## Problem statement
Everything from the line containing "s.cpu) : LatchFrame s t := by" through the line containing "case imm =>" should be repeated exactly, and nothing else from the data.

-.-.-

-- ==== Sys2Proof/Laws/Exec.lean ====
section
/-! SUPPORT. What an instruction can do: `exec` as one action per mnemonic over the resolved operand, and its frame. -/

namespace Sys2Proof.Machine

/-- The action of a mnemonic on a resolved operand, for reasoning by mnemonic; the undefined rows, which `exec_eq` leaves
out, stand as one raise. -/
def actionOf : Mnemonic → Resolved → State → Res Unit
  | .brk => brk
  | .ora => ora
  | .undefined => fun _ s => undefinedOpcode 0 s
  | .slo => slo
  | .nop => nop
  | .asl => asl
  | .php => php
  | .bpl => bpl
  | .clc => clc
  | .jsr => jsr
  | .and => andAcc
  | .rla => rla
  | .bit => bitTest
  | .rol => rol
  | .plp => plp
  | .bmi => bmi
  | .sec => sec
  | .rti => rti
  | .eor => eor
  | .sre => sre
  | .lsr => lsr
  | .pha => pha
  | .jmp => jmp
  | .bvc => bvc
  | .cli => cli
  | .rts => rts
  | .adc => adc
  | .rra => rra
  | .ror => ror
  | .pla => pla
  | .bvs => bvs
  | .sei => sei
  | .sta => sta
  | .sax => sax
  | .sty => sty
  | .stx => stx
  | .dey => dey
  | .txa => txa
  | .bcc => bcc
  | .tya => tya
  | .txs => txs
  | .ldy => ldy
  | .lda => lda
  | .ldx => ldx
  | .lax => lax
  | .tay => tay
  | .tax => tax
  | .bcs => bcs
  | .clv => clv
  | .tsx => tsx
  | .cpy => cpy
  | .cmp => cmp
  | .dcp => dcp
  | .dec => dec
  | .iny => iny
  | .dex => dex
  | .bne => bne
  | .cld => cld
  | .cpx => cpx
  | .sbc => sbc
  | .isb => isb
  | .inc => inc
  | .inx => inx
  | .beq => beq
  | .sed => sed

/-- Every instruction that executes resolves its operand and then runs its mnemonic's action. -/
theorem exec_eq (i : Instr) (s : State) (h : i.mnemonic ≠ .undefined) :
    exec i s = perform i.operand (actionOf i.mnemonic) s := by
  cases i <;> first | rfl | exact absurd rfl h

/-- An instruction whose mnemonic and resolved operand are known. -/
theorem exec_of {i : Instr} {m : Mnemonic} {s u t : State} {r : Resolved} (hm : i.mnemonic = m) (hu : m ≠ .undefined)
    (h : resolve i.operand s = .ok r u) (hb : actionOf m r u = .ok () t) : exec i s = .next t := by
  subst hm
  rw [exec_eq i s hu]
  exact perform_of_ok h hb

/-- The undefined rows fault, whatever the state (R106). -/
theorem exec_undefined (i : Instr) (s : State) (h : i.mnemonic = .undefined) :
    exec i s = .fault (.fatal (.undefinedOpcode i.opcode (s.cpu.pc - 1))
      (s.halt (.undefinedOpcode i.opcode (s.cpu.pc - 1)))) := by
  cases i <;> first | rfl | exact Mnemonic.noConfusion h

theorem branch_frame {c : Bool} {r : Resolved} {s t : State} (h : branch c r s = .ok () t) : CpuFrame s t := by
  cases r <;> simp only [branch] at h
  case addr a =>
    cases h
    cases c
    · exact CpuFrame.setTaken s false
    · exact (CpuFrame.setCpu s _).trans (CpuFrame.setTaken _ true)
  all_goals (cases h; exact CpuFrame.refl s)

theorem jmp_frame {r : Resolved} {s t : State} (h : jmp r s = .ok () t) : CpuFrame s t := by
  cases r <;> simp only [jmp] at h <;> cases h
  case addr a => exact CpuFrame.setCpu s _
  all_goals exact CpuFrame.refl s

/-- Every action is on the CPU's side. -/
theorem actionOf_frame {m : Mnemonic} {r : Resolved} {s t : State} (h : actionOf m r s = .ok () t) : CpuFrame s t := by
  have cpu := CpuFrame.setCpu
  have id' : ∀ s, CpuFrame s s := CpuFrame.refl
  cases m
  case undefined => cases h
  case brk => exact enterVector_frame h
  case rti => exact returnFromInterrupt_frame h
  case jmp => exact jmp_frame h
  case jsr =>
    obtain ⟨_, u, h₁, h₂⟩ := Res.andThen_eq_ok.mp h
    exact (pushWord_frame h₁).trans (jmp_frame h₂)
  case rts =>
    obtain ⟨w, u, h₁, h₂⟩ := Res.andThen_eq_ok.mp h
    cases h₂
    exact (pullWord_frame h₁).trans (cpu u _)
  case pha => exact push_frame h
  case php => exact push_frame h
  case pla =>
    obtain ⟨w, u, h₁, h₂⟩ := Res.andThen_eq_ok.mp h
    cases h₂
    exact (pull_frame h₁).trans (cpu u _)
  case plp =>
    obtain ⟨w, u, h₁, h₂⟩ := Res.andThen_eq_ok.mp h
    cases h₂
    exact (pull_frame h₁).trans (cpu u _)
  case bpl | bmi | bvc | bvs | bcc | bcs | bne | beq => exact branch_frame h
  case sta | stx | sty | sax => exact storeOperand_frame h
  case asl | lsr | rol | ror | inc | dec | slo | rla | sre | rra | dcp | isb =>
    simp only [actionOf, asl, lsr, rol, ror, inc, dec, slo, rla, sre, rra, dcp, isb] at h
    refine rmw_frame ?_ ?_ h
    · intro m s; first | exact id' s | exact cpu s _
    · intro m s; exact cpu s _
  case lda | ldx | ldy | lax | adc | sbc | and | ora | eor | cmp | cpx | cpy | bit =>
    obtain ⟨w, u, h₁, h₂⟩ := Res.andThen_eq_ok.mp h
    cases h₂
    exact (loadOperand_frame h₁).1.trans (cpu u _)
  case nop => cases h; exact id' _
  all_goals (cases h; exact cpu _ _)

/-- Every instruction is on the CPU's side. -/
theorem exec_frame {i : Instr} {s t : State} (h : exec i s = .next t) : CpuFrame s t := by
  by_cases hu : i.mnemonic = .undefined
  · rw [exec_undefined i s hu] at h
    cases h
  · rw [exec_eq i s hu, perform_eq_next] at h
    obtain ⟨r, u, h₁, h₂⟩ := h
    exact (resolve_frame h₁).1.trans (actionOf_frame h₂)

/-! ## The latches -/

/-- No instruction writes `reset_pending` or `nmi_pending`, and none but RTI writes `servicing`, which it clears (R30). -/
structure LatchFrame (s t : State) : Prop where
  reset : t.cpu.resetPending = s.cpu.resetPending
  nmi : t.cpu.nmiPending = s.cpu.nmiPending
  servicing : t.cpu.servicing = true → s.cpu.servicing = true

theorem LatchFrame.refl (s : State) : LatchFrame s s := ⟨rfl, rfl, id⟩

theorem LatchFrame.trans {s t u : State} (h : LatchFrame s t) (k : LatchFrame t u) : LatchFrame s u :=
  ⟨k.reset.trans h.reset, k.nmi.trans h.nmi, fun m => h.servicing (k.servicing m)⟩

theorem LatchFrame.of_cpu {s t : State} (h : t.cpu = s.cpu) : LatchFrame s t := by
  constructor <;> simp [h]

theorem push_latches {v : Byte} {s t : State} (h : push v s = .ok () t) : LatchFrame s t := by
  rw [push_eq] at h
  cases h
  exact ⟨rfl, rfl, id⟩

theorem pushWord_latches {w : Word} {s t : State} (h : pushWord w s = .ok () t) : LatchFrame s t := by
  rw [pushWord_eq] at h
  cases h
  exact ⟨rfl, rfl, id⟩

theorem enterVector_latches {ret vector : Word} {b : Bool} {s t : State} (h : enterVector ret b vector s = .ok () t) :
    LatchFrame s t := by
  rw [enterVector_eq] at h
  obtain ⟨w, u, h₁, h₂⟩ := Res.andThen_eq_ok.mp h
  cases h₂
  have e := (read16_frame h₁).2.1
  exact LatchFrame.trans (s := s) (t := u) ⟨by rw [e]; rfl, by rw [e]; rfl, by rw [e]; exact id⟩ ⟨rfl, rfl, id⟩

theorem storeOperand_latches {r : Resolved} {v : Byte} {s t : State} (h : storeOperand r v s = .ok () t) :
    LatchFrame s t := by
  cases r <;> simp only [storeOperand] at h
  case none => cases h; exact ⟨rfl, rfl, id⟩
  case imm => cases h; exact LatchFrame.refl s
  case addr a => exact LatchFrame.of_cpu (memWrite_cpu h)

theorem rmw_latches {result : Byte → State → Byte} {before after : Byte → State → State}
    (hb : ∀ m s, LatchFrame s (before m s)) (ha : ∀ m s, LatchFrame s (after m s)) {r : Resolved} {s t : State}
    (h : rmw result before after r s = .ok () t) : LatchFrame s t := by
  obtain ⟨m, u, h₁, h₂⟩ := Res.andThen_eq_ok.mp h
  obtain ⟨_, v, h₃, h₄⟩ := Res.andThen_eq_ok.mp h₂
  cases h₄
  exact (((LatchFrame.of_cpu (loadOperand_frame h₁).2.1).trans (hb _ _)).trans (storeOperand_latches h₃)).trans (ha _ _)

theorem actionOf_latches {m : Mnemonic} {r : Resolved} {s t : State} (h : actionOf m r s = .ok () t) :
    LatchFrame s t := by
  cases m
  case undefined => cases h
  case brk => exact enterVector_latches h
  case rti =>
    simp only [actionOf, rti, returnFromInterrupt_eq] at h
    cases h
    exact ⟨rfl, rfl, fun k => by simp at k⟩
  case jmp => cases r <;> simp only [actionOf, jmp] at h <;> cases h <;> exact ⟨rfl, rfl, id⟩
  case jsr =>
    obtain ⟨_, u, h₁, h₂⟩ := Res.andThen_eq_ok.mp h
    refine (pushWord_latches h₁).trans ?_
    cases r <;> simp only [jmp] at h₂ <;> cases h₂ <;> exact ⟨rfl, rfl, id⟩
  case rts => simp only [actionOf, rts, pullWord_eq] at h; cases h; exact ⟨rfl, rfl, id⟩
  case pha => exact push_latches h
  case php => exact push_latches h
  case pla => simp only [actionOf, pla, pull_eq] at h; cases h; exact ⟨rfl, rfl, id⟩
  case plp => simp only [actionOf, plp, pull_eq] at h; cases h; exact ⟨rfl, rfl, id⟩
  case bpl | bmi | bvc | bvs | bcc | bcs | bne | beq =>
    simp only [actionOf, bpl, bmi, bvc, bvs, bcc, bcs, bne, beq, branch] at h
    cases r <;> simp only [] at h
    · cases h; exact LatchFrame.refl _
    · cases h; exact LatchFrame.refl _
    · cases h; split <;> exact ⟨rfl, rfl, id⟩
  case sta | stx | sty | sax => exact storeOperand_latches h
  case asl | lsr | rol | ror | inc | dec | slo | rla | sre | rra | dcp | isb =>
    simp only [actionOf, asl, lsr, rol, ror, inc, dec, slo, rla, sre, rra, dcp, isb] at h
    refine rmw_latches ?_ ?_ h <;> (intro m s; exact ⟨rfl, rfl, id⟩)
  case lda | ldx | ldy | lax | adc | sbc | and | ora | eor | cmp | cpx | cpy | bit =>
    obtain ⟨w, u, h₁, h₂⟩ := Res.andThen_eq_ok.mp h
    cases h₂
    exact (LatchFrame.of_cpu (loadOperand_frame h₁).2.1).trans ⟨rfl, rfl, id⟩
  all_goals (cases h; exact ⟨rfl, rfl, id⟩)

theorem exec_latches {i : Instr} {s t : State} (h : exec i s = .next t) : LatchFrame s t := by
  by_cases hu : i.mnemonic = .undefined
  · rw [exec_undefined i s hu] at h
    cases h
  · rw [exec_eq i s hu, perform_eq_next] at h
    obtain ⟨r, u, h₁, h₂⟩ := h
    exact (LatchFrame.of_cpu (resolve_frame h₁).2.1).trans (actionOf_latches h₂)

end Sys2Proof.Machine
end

-.-.-

## Result for this task
theorem LatchFrame.of_cpu {s t : State} (h : t.cpu = s.cpu) : LatchFrame s t := by
  constructor <;> simp [h]

theorem push_latches {v : Byte} {s t : State} (h : push v s = .ok () t) : LatchFrame s t := by
  rw [push_eq] at h
  cases h
  exact ⟨rfl, rfl, id⟩

theorem pushWord_latches {w : Word} {s t : State} (h : pushWord w s = .ok () t) : LatchFrame s t := by
  rw [pushWord_eq] at h
  cases h
  exact ⟨rfl, rfl, id⟩

theorem enterVector_latches {ret vector : Word} {b : Bool} {s t : State} (h : enterVector ret b vector s = .ok () t) :
    LatchFrame s t := by
  rw [enterVector_eq] at h
  obtain ⟨w, u, h₁, h₂⟩ := Res.andThen_eq_ok.mp h
  cases h₂
  have e := (read16_frame h₁).2.1
  exact LatchFrame.trans (s := s) (t := u) ⟨by rw [e]; rfl, by rw [e]; rfl, by rw [e]; exact id⟩ ⟨rfl, rfl, id⟩

theorem storeOperand_latches {r : Resolved} {v : Byte} {s t : State} (h : storeOperand r v s = .ok () t) :
    LatchFrame s t := by
  cases r <;> simp only [storeOperand] at h
  case none => cases h; exact ⟨rfl, rfl, id⟩
  case imm => cases h; exact LatchFrame.refl s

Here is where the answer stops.